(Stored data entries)

=== Section Start ===

-- ==== Sys2Proof/Tests/Slice0.lean ====
section
/-! SUPPORT. The model's own tests. Expected values are those of 95_test_vectors.md, which works them out by hand from
the rules; the section of the file stands in each comment. The second half shows that the hypotheses of the statements
can be met. -/

namespace Sys2Proof.Tests

open Sys2Proof Sys2Proof.Machine

/-! ### Helpers -/

/-- What an outcome's next state shows, if it is one. -/
def look {α : Type} (o : Host.Outcome State Fault Refusal) (f : State → α) : Option α :=
  match o with
  | .next s => some (f s)
  | .fault _ => none
  | .refused _ => none

/-- A canvas of `w` by `h` pixels with its buffer at `base`, not rotated. -/
def canvasAt (base : Addr) (d : Density) (w h : Coord) : State :=
  { State.reset with
    cv := { Canvas.reset with base := base, valid := true, wm := w, hm := h, wl := w, hl := h, dens := d } }

/-- The canvas at 0x1000, as most vectors have it. -/
def canvas (d : Density) (w h : Coord) : State := canvasAt 0x1000 d w h

/-- The memory of a state replaced. -/
def withMem (s : State) (m : Memory) : State := { s with mem := m }

/-- `MEM_SIZE` replaced. -/
def withMemSize (s : State) (n : Nat) : State := { s with par := { s.par with memSize := n } }

/-- The panel made 8 pixels wide and one row high, so that an image is one byte. -/
def smallPanel (s : State) : State := { s with par := { s.par with panelW := 8, panelH := 1 } }

/-- The block at rest in a display state, with fixed draws. -/
def rest (d : DState) (xs bs : List Bool) (cs : List Nat) : State :=
  { State.reset with
    st := { Status.reset with dstate := d }
    env := { Env.initial with xferIn := xs, busyIn := bs, clockIn := cs } }

/-- A protocol request in progress, at the first of the micro-actions `ms`. -/
def running (d : DState) (ms : List Micro) (xs bs : List Bool) (cs : List Nat) : State :=
  { rest d xs bs cs with sq := { Sequencer.reset with reqActive := true, req := 0x21, seq := ms } }

/-- The host about to act. -/
def offered (acts : List HostAct) : State := { State.reset with env := { Env.initial with host := acts } }

/-- A protocol request in progress, whose host acts meanwhile. -/
def disturbed (ms : List Micro) (acts : List HostAct) (xs bs : List Bool) : State :=
  let s := running .idle ms xs bs []
  { s with env := { s.env with host := acts } }

/-- `FULL_RESETS_COUNTERS` and `FAST_WRITES_RAM` replaced. -/
def withOptions (s : State) (counters ram : Bool) : State :=
  { s with par := { s.par with fullResetsCounters := counters, fastWritesRam := ram } }

/-- A faulted block. -/
def faulted (acts : List HostAct) : State := { offered acts with st := { Status.reset with fault := .noBuffer } }

/-- A halted block. -/
def haltedBlock (acts : List HostAct) : State := { offered acts with st := { Status.reset with halted := true } }

/-- An 8 by 8 canvas at a rotation and a mirror mode (L2.3). -/
def square (r : Rotation) (m : Mirror) : Canvas :=
  { Canvas.reset with valid := true, wm := 8, hm := 8, wl := 8, hl := 8, rot := r, mir := m }

/-- The bytes from an address. -/
def bytesAt (s : State) (a n : Nat) : List Byte := imageBytes s.mem (BitVec.ofNat 32 a) n

/-- The window registers. -/
def windowOf (s : State) : List Byte := [s.st.win0, s.st.win1, s.st.win2, s.st.win3, s.st.win4, s.st.win5]

/-! ### Well-formedness: each check refuses an ill-formed term -/

theorem test_wf_construct : Instr.wf (.construct 0 8 8 0 false 0x100) = false := by decide
theorem test_wf_construct_ok : Instr.wf (.construct 0 8 8 0 false 0) = true ∧
    Instr.wf (.construct 0 8 8 0 true 0x100) = true := by decide
theorem test_wf_commands : Cmds.distinct { Cmds.default with border := 0x12 } = false := by decide
theorem test_wf_memSize : Params.memSizeOk { Params.default with memSize := 0 } = false ∧
    Params.memSizeOk { Params.default with memSize := 2 ^ 32 + 1 } = false := by decide
theorem test_wf_pulse : Params.pulseOk { Params.default with tRstLow := 9 } = false ∧
    Params.pulseOk { Params.default with tRstWait := 99 } = false := by decide
theorem test_wf_slot : D7Slot.distinct ⟨3, 3, 4⟩ = false ∧ D7Slot.distinct ⟨3, 4, 3⟩ = false ∧
    D7Slot.distinct ⟨4, 3, 3⟩ = false := by decide
theorem test_wf_layout : D7Layout.disjoint { D7Layout.default with s1 := ⟨2, 4, 5⟩ } = false ∧
    D7Layout.distinct { D7Layout.default with s7 := ⟨0, 0, 5⟩ } = false := by decide
theorem test_wf_params : Params.default.wf = true ∧ D7Layout.default.disjoint = true := by decide

/-! ### Decoding: the words of L2.1 and the command bytes of 30_encoding.md R111 -/

theorem test_decode_construct :
    decodeTableWord 128 0x0000000020000001005A00C800C8FF01 = some (.construct 0xFF 200 200 90 true 0x2000) ∧
    decodeTableWord 128 0x00000000000000000000000800080001 = some (.construct 0 8 8 0 false 0) := by decide
theorem test_decode_setBuffer : decodeTableWord 128 0x00000000200000000000000000000002 = some (.setBuffer 0x2000) := by
  decide
theorem test_decode_setRotation : decodeTableWord 128 0x000000000000000000000000010E0003 = some (.setRotation 270) := by
  decide
theorem test_decode_setMirror : decodeTableWord 128 0x00000000000000000000000000000104 = some (.setMirror 1) := by decide
theorem test_decode_setDensity : decodeTableWord 128 0x00000000000000000000000000000705 = some (.setDensity 7) := by
  decide
theorem test_decode_clear : decodeTableWord 128 0x0000000000000000000000000000FF06 = some (.clear 0xFF) := by decide
theorem test_decode_clearArea :
    decodeTableWord 128 0x00000000000000010008000000040007 = some (.clearArea 0 4 0 8 1) := by decide
theorem test_decode_drawPixel :
    decodeTableWord 128 0x0000000000000000000000010001FF08 = some (.drawPixel 0xFF 1 1) := by decide
theorem test_decode_readPixel :
    decodeTableWord 128 0x00000000000000000000000100090009 = some (.readPixel 9 1) := by decide
theorem test_decode_windowCalc :
    decodeTableWord 128 0x00000000000000C800C8000000000010 = some (.windowCalc 0 0 200 200) := by decide
theorem test_decode_init : decodeTableWord 128 0x00000000000000000000000000000020 = some .init := by decide
theorem test_decode_refreshFull :
    decodeTableWord 128 0x00000000200000000000000000000021 = some (.refreshFull 0x2000) := by decide
theorem test_decode_refreshPartial :
    decodeTableWord 128 0x00000000300000020010003200080022 = some (.refreshPartial 8 50 16 2 0x3000) := by decide
theorem test_decode_refreshFast : decodeTableWord 128 0x00000000000000000000000000000023 = some (.refreshFast 0) := by
  decide
theorem test_decode_deepSleep : decodeTableWord 128 0x00000000000000000000000000000024 = some .deepSleep := by decide

theorem test_decode_cmdSwReset : decodeWire Params.default [.sendCmd 0x12] = some .cmdSwReset := by decide
theorem test_decode_cmdDriverOutput :
    decodeWire Params.default [.sendCmd 0x01, .sendData 0xC7, .sendData 1, .sendData 2] =
      some (.cmdDriverOutput 0xC7 1 2) := by decide
theorem test_decode_cmdDataEntry :
    decodeWire Params.default [.sendCmd 0x11, .sendData 1] = some (.cmdDataEntry 1) := by decide
theorem test_decode_cmdRamXRange :
    decodeWire Params.default [.sendCmd 0x44, .sendData 1, .sendData 0x18] = some (.cmdRamXRange 1 0x18) := by decide
theorem test_decode_cmdRamYRange :
    decodeWire Params.default [.sendCmd 0x45, .sendData 1, .sendData 2, .sendData 3, .sendData 4] =
      some (.cmdRamYRange 1 2 3 4) := by decide
theorem test_decode_cmdBorder :
    decodeWire Params.default [.sendCmd 0x3C, .sendData 5] = some (.cmdBorder 5) := by decide
theorem test_decode_cmdTempSensor :
    decodeWire Params.default [.sendCmd 0x18, .sendData 0x80] = some (.cmdTempSensor 0x80) := by decide
theorem test_decode_cmdRamXCounter :
    decodeWire Params.default [.sendCmd 0x4E, .sendData 6] = some (.cmdRamXCounter 6) := by decide
theorem test_decode_cmdRamYCounter :
    decodeWire Params.default [.sendCmd 0x4F, .sendData 0xC7, .sendData 1] = some (.cmdRamYCounter 0xC7 1) := by decide
theorem test_decode_cmdWriteRam :
    decodeWire Params.default [.sendCmd 0x24, .stream 0x3000 4] = some (.cmdWriteRam 0x3000 4) := by decide
theorem test_decode_cmdUpdCtrl2 :
    decodeWire Params.default [.sendCmd 0x22, .sendData 0xF7] = some (.cmdUpdCtrl2 0xF7) := by decide
theorem test_decode_cmdMasterAct :
    decodeWire Params.default [.sendCmd 0x20, .setState .busy] = some .cmdMasterAct := by decide
theorem test_decode_cmdDeepSleep :
    decodeWire Params.default [.sendCmd 0x10, .sendData 1] = some (.cmdDeepSleep 1) := by decide
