-- ==== Sys2Proof/Decode.lean ====
section
/-! DEFINITION. The opcode table, the decoder and the encoder (30_encoding.md; 40_dispatch_basic.md R112, R113).
Decoding is total on any bytes and rejects by name. -/

namespace Sys2Proof

/-- The parameter `OPC` at its default assignment (R86). UNVERIFIED: no source gives the bytes; the spec's
decision D1, log 1; unsafe. -/
def opcodeByte : Opcode → Byte
  | .hlt => 0x01#8
  | .ldi => 0x82#8
  | .prn => 0x47#8
  | .add => 0xA0#8
  | .sub => 0xA1#8
  | .mul => 0xA2#8
  | .div => 0xA3#8
  | .cmp => 0xA7#8
  | .push => 0x45#8
  | .pop => 0x46#8
  | .call => 0x50#8
  | .ret => 0x11#8
  | .jmp => 0x54#8
  | .jeq => 0x55#8
  | .jne => 0x56#8

/-- The opcode table's rows (R85). -/
def allOpcodes : List Opcode :=
  [.hlt, .ldi, .prn, .add, .sub, .mul, .div, .cmp, .push, .pop, .call, .ret, .jmp, .jeq, .jne]

/-- The format column of the opcode table (R85). -/
def Opcode.format : Opcode → Format
  | .hlt => .n
  | .ldi => .ri
  | .prn => .r
  | .add => .rr
  | .sub => .rr
  | .mul => .rr
  | .div => .rr
  | .cmp => .rr
  | .push => .r
  | .pop => .r
  | .call => .r
  | .ret => .n
  | .jmp => .r
  | .jeq => .r
  | .jne => .r

/-- The operand count of a format (R81). -/
def Format.operandCount : Format → Nat
  | .n => 0
  | .r => 1
  | .rr => 2
  | .ri => 2

/-- The length of an instruction in bytes, `1 + operand_count` (R80, R90). -/
def Opcode.length (o : Opcode) : Nat := 1 + o.format.operandCount

/-- The opcode a whole byte `B0` matches, if any (R85, R112). -/
def Opcode.ofByte? (b : Byte) : Option Opcode := allOpcodes.find? (fun o => opcodeByte o == b)

/-- The instruction of an opcode with the latched bytes `B1` and `B2`; bytes that are not part of the format
are ignored (R81, R82). -/
def Opcode.withOperands : Opcode → Byte → Byte → Instr
  | .hlt, _, _ => .hlt
  | .ldi, b1, b2 => .ldi b1 b2
  | .prn, b1, _ => .prn b1
  | .add, b1, b2 => .add b1 b2
  | .sub, b1, b2 => .sub b1 b2
  | .mul, b1, b2 => .mul b1 b2
  | .div, b1, b2 => .div b1 b2
  | .cmp, b1, b2 => .cmp b1 b2
  | .push, b1, _ => .push b1
  | .pop, b1, _ => .pop b1
  | .call, b1, _ => .call b1
  | .ret, _, _ => .ret
  | .jmp, b1, _ => .jmp b1
  | .jeq, b1, _ => .jeq b1
  | .jne, b1, _ => .jne b1

/-- Why the decoder rejects three latched bytes. -/
inductive DecodeError where
  /-- `B0` is none of the 15 opcode bytes (R88, R112). -/
  | unknownOpcode (b0 : Byte)
  /-- A register-index operand byte is above 7 (R83, R113). -/
  | invalidRegisterIndex (b : Byte)
deriving DecidableEq, Repr

/-- Decode (R112), then the operand check (R113), on the three bytes latched by the fetch. -/
def decode (b0 b1 b2 : Byte) : Except DecodeError Instr :=
  match Opcode.ofByte? b0 with
  | none => .error (.unknownOpcode b0)
  | some o =>
    match (o.withOperands b1 b2).badOperand? with
    | some b => .error (.invalidRegisterIndex b)
    | none => .ok (o.withOperands b1 b2)

/-- The decoder on a list of bytes that starts with an instruction; bytes the list lacks count as 0. -/
def decodeList (bs : List Byte) : Except DecodeError Instr :=
  decode (bs.getD 0 0#8) (bs.getD 1 0#8) (bs.getD 2 0#8)

/-- The encoder: the opcode byte, then the operand bytes at ascending addresses (R55, R81). -/
def encode (i : Instr) : List Byte := opcodeByte i.opcode :: i.operands

/-- The length in bytes of an instruction's encoding (R80). -/
def Instr.length (i : Instr) : Nat := i.opcode.length

/-- Byte `k` of an instruction written as one number, its first byte the least significant; the bits at and
above `nbits` are 0. -/
def tableByte (nbits w k : Nat) : Byte := BitVec.ofNat 8 ((w % 2 ^ nbits) / 2 ^ (8 * k))

/-- The instruction the decoder reads from a word numbered as opcode_table.json numbers it. -/
def decodeTableWord (nbits w : Nat) : Option Instr :=
  (decode (tableByte nbits w 0) (tableByte nbits w 1) (tableByte nbits w 2)).toOption

end Sys2Proof
end

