theorem witness_DecodeOfEncode : (Instr.add 7 7).wellFormed = true := by decide
theorem witness_DecodedBytesAreTheEncoding : decode 0xA0#8 0x07#8 0x07#8 = .ok (.add 7 7) := by decide
theorem witness_DecodeRejectsByName :
    (∀ o, opcodeByte o ≠ 0xA4#8) ∧ (opcodeByte .hlt = 0x01#8 ∧ Opcode.hlt.format = .n) ∧
      (opcodeByte .prn = 0x47#8 ∧ Opcode.prn.format = .r) ∧ (opcodeByte .ldi = 0x82#8 ∧ Opcode.ldi.format = .ri) ∧
      (opcodeByte .add = 0xA0#8 ∧ Opcode.add.format = .rr) ∧ 8 ≤ (0x08#8).toNat ∧ ¬8 ≤ (0x07#8).toNat := by
  refine ⟨fun o => ?_, by decide⟩
  cases o <;> decide
theorem witness_StepRunsDecodedInstruction :
    let s := st 253 [(253, 0x01)] []
    s.run = .running ∧ s.pc ≤ 253 ∧
      decode (s.mem.read s.pc) (s.mem.read (s.pc + 1)) (s.mem.read (s.pc + 2)) = .ok .hlt := by decide
theorem witness_StepRunsEncodedInstruction :
    let s := st 253 [(253, 0x82), (254, 7), (255, 9)] []
    s.run = .running ∧ s.pc ≤ 253 ∧ (Instr.ldi 7 9).wellFormed = true ∧
      ∀ k, (h : k < (encode (.ldi 7 9)).length) → s.mem.read (s.pc + k) = (encode (.ldi 7 9))[k] := by decide
theorem witness_StepExistsExactlyWhenRunning :
    (st 0 [] []).run = .running ∧ (st 0 [] []).halt.run = .halted ∧
      ((st 0 [] []).raise (.divisionByZero 0)).run = .faulted (.divisionByZero 0) := by decide
theorem witness_FetchAboveTopFaults :
    ((st 254 [] []).run = .running ∧ 253 < (st 254 [] []).pc) ∧
      ((st 256 [] []).run = .running ∧ 253 < (st 256 [] []).pc) := by decide
theorem witness_UnknownOpcodeEntry :
    let s := st 253 [(253, 0x83)] []
    s.run = .running ∧ s.pc ≤ 253 ∧ ∀ o, opcodeByte o ≠ s.mem.read s.pc := by
  refine ⟨by decide, by decide, fun o => ?_⟩
  cases o <;> decide
theorem witness_BadRegisterByteFaultsInStep :
    (let s := st 253 [(253, 0x55), (254, 8)] [];
      s.run = .running ∧ s.pc ≤ 253 ∧ opcodeByte .jeq = s.mem.read s.pc ∧ Opcode.jeq.format ≠ .n ∧
        8 ≤ (s.mem.read (s.pc + 1)).toNat) ∧
    (let s := st 0 [(0, 0xA3), (1, 7), (2, 8)] [];
      s.run = .running ∧ s.pc ≤ 253 ∧ opcodeByte .div = s.mem.read s.pc ∧ Opcode.div.format = .rr ∧
        (s.mem.read (s.pc + 1)).toNat < 8 ∧ 8 ≤ (s.mem.read (s.pc + 2)).toNat) := by decide
theorem witness_IllFormedInstructionFaults :
    (Instr.div 9 1).badOperand? = some 9 ∧ (Instr.add 7 8).badOperand? = some 8 ∧
      (Instr.pop 8).badOperand? = some 8 := by decide
theorem witness_FatalFaultIsPrecise :
    (∃ t, step (st 0 [(0, 0xA3)] []) = .next t ∧ t.run = .faulted (.divisionByZero 0)) ∧
      (∃ t, step (st 0 [] []) = .next t ∧ t.run = .faulted (.unknownOpcode 0 0)) ∧
      (∃ t, step (st 254 [] []) = .next t ∧ t.run = .faulted (.outOfRangeAddress 256 254)) ∧
      ∃ t, step (st 0 [(0, 0x50), (1, 8)] []) = .next t ∧ t.run = .faulted (.invalidRegisterIndex 8 0) := by
  refine ⟨?_, ?_, ?_, ?_⟩
  · simpa using exists_next (p := fun t => t.run = .faulted (.divisionByZero 0)) (by decide)
  · simpa using exists_next (p := fun t => t.run = .faulted (.unknownOpcode 0 0)) (by decide)
  · simpa using exists_next (p := fun t => t.run = .faulted (.outOfRangeAddress 256 254)) (by decide)
  · simpa using exists_next (p := fun t => t.run = .faulted (.invalidRegisterIndex 8 0)) (by decide)
/-- The hypotheses at each clause's boundary: the divisor 0 and 1, the pointer 0xFF and 0xFE for POP and RET, the
loaded byte 0xFF for POP R7, the pointer 0 and 1 for CALL, and PUSH at 0, which never faults. -/
theorem witness_ExecFaultsExactlyWhereListed :
    ∀ c ∈ ([(.div 0 1, st 0 [] []), (.div 0 1, st 0 [] [(1, 1)]), (.pop 0, st 0 [] [(7, 0xFF)]),
        (.pop 0, st 0 [] [(7, 0xFE)]), (.pop 7, st 0 [(0xFE, 0xFF)] [(7, 0xFE)]), (.ret, st 0 [] [(7, 0xFF)]),
        (.ret, st 0 [] [(7, 0xFE)]), (.call 7, st 0 [] [(7, 0)]), (.call 7, st 0 [] [(7, 1)]),
        (.push 0, st 0 [] [(7, 0)])] : List (Instr × State)),
      c.1.wellFormed = true ∧ c.2.Safe ∧ ∃ t, exec c.1 c.2 = .next t := by
  intro c hc
  have h : c.1.wellFormed = true ∧ c.2.run = .running ∧ (nextState? (exec c.1 c.2)).isSome = true := by
    revert c; decide
  refine ⟨h.1, ?_, answers_next h.2.2⟩
  intro f hf
  rw [h.2.1] at hf
  cases hf
theorem witness_OnlyHltHalts : ∃ t, step (st 253 [(253, 0x01)] []) = .next t ∧ t.run = .halted := by
  simpa using exists_next (p := fun t => t.run = .halted) (by decide)
theorem witness_OutputIsAppendOnly :
    (∃ t, step (st 0 [(0, 0x47)] []) = .next t ∧ t.out = [.prn 0]) ∧
      ∃ t, step (st 0 [(0, 0x54)] []) = .next t ∧ t.out = [] := by
  constructor
  · simpa using exists_next (p := fun t => t.out = [.prn 0]) (by decide)
  · simpa using exists_next (p := fun t => t.out = []) (by decide)
theorem witness_OutputIsNeverRead : ∃ t, step (st 0 [(0, 0x47)] []) = .next t ∧ t.out = [.prn 0] :=
  witness_OutputIsAppendOnly.1
theorem witness_StepKeepsInvariant :
    let s := st 253 [(253, 0x82), (255, 7)] []
    s.Inv ∧ ∃ t, step s = .next t ∧ t.pc = 256 := by
  refine ⟨⟨by decide, by decide, trivial⟩, ?_⟩
  simpa using exists_next (p := fun t => t.pc = 256) (by decide)
theorem witness_LoaderContract :
    (List.replicate 256 0x01#8).length ≤ 256 ∧ 256 < (List.replicate 257 0x01#8).length := by
  simp only [List.length_replicate]; decide
theorem witness_ExitStatuses : ∀ op addr, FatalFault.divisionByZero 0 ≠ .unknownOpcode op addr := by
  intro op addr h; cases h
theorem witness_MemoryAccess :
    ((0 : Int) ≤ 0 ∧ (0 : Int) ≤ 255) ∧ ((0 : Int) ≤ 255 ∧ (255 : Int) ≤ 255) ∧
      ((-1 : Int) < 0 ∨ (255 : Int) < -1) ∧ ((256 : Int) < 0 ∨ (255 : Int) < 256) := by decide
theorem witness_RegisterFrame :
    (∃ t, exec (.pop 0) (st 0 [] [(7, 0xF3)]) = .next t) ∧ ¬ (Instr.pop 0).mayWrite 1 := by
  refine ⟨answers_next (by decide), ?_⟩
  simp only [Instr.mayWrite]; decide
theorem witness_MemoryFrame :
    (∃ t, exec (.call 0) (st 0 [] []) = .next t) ∧
      (Instr.call 0).storeAddress? (st 0 [] []) ≠ some ((0xF3 : Nat) : Int) ∧
      (Instr.push 0).storeAddress? (st 0 [] []) ≠ some ((0xF4 : Nat) : Int) :=
  ⟨answers_next (by decide), by decide, by decide⟩
theorem witness_StatusFrame :
    ∃ t, exec (.add 0 1) (st 0 [] []) = .next t ∧ (t.fl = .unset ∧ t.run = .running ∧ t.out = []) := by
  simpa using exists_next (p := fun t => t.fl = .unset ∧ t.run = .running ∧ t.out = []) (by decide)
theorem witness_FlagsOnlyByCmpReadOnlyByBranches :
    (∃ t, step { st 0 [(0, 0x56)] [] with fl := .equal } = .next t ∧ t.fl = .equal) ∧
      ((Instr.jne 0).opcode = .jeq ∨ (Instr.jne 0).opcode = .jne) ∧
      ((Instr.ret).opcode ≠ .cmp ∧ (Instr.ret).opcode ≠ .jeq ∧ (Instr.ret).opcode ≠ .jne) ∧
      ∃ t, exec (.jne 0) (st 0 [] []) = .next t ∧ t.pc = 0 := by
  refine ⟨?_, by decide, by decide, ?_⟩
  · simpa using exists_next (p := fun t => t.fl = .equal) (by decide)
  · simpa using exists_next (p := fun t => t.pc = 0) (by decide)
theorem witness_MemoryWrittenOnlyByLoaderPushCall :
    (∃ t, step (st 0 [(0, 0x45)] [(0, 5)]) = .next t ∧ t.mem ≠ (st 0 [(0, 0x45)] [(0, 5)]).mem) ∧
      (∃ s, boot [0x01] = .next s ∧ s.mem = [(0, 0x01)]) ∧
      (∃ t, exec (.push 0) (st 0 [] []) = .next t) ∧
      (Instr.push 0).opcode ≠ .pop ∧ (Instr.push 0).opcode ≠ .call ∧ (Instr.push 0).opcode ≠ .ret ∧
      (∃ t, exec (.pop 0) (st 0 [] []) = .next t) ∧
      (Instr.pop 0).opcode ≠ .push ∧ (Instr.pop 0).opcode ≠ .call := by
  refine ⟨?_, ?_, answers_next (by decide), by decide, by decide, by decide,
    answers_next (by decide), by decide, by decide⟩
  · simpa using exists_next (p := fun t => t.mem ≠ (st 0 [(0, 0x45)] [(0, 5)]).mem) (by decide)
  · simpa using exists_next (p := fun s => s.mem = [(0, 0x01)]) (by decide)
theorem witness_DivResult : (st 0 [] [(0, 255), (1, 1)]).reg 1 ≠ 0#8 := by decide
theorem witness_DivByZeroFaults : (st 0 [] [(0, 5)]).reg 1 = 0#8 := by decide
theorem witness_AluCommonForm : (st 0 [] [(1, 1)]).reg 1 ≠ 0#8 ∧ Instr.div 0 1 ∈ [Instr.div 0 1] := by decide
theorem witness_AluMayUseStackPointer : (st 0 [] [(1, 1)]).reg 1 ≠ 0#8 ∧ (st 0 [] []).sp ≠ 0#8 := by decide
theorem witness_PushStoresBelow : (st 0 [] [(7, 1)]).sp ≠ 0#8 ∧ (st 0 [] [(7, 0xFF)]).sp ≠ 0#8 := by decide
theorem witness_PushAtZeroReportsStackFull : (st 0 [] [(7, 0)]).sp = 0#8 := by decide
theorem witness_PopLoadsTop :
    (0 : RegIdx) ≠ 7 ∧ ((st 0 [] [(7, 0xF5)]).sp ≠ 0xF4#8 ∧ (st 0 [] [(7, 0xF5)]).sp ≠ 0xFF#8) ∧
      ((st 0 [] [(7, 0xFE)]).sp ≠ 0xF4#8 ∧ (st 0 [] [(7, 0xFE)]).sp ≠ 0xFF#8) := by decide
theorem witness_PopIntoStackPointer :
    let s := st 0 [(0xFF, 0xFE)] [(7, 0xFF)]
    s.sp ≠ 0xF4#8 ∧ s.mem.read s.sp.toNat ≠ 0xFF#8 := by decide
theorem witness_PopAtSentinelReportsStackEmpty : (st 0 [] []).sp = 0xF4#8 := by decide
theorem witness_PopPastTopFaults :
    ((0 : RegIdx) ≠ 7 ∧ (st 0 [] [(7, 0xFF)]).sp = 0xFF#8) ∧
      (let s := st 0 [(0xF3, 0xFF)] [(7, 0xF3)];
        s.sp ≠ 0xF4#8 ∧ s.mem.read s.sp.toNat = 0xFF#8) := by decide
theorem witness_CallResult :
    ((st 253 [] [(7, 1)]).sp ≠ 0#8 ∧ (st 253 [] [(7, 1)]).pc ≤ 253) ∧
      ((st 0 [] [(7, 0xFF)]).sp ≠ 0#8 ∧ (st 0 [] [(7, 0xFF)]).pc ≤ 253) := by decide
theorem witness_CallAtZeroFaults : (st 0 [] [(7, 0)]).sp = 0#8 := by decide
theorem witness_CallIgnoresRegisterContent : (1 : RegIdx) ≠ 7 := by decide
theorem witness_RetResult : (st 0 [] [(7, 0xFE)]).sp ≠ 0xFF#8 ∧ (st 0 [] [(7, 0)]).sp ≠ 0xFF#8 := by decide
theorem witness_RetAtTopFaults : (st 0 [] [(7, 0xFF)]).sp = 0xFF#8 := by decide
theorem witness_RetUndoesCall :
    let s := st 253 [] [(7, 1)]
    s.sp ≠ 0#8 ∧ s.pc ≤ 253 ∧ ∃ t, exec (.call 0) s = .next t ∧ (t.sp = 0#8 ∧ t.mem.read 1 = 0xFF#8) := by
  refine ⟨by decide, by decide, ?_⟩
  simpa using exists_next (p := fun t => t.sp = 0#8 ∧ t.mem.read 1 = 0xFF#8) (by decide)
theorem witness_PopUndoesPush :
    let s := st 0 [] [(0, 0xA5), (7, 0xF6)]
    (0 : RegIdx) ≠ 7 ∧ (1 : RegIdx) ≠ 7 ∧ s.sp ≠ 0#8 ∧ s.sp ≠ 0xF5#8 ∧
      ∃ t, exec (.push 0) s = .next t ∧ (t.sp = 0xF5#8 ∧ t.mem.read t.sp.toNat = 0xA5#8) := by
  refine ⟨by decide, by decide, by decide, by decide, ?_⟩
  simpa using exists_next (p := fun t => t.sp = 0xF5#8 ∧ t.mem.read t.sp.toNat = 0xA5#8) (by decide)
theorem witness_CallOverwritesPushedValue :
    let s := st 0 [] [(0, 0x0C), (7, 2)]
    s.sp ≠ 0#8 ∧ ∃ t, exec (.push 0) s = .next t ∧
      (t.sp ≠ 0#8 ∧ t.pc ≤ 253 ∧ (nextState? (exec (.call 1) t)).isSome = true) := by
  refine ⟨by decide, ?_⟩
  simpa using exists_next
    (p := fun t => t.sp ≠ 0#8 ∧ t.pc ≤ 253 ∧ (nextState? (exec (.call 1) t)).isSome = true) (by decide)
theorem witness_TraceFields : (st 253 [] []).pc ≤ 253 ∧ 253 < (st 254 [] []).pc := by decide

=== Section End ===

In the data above, find each line that has the word "check" and copy it out.

/-! ### Well-formedness: each check refuses an ill-formed term -/
/-- Decode (R112), then the operand check (R113), on the three bytes latched by the fetch. -/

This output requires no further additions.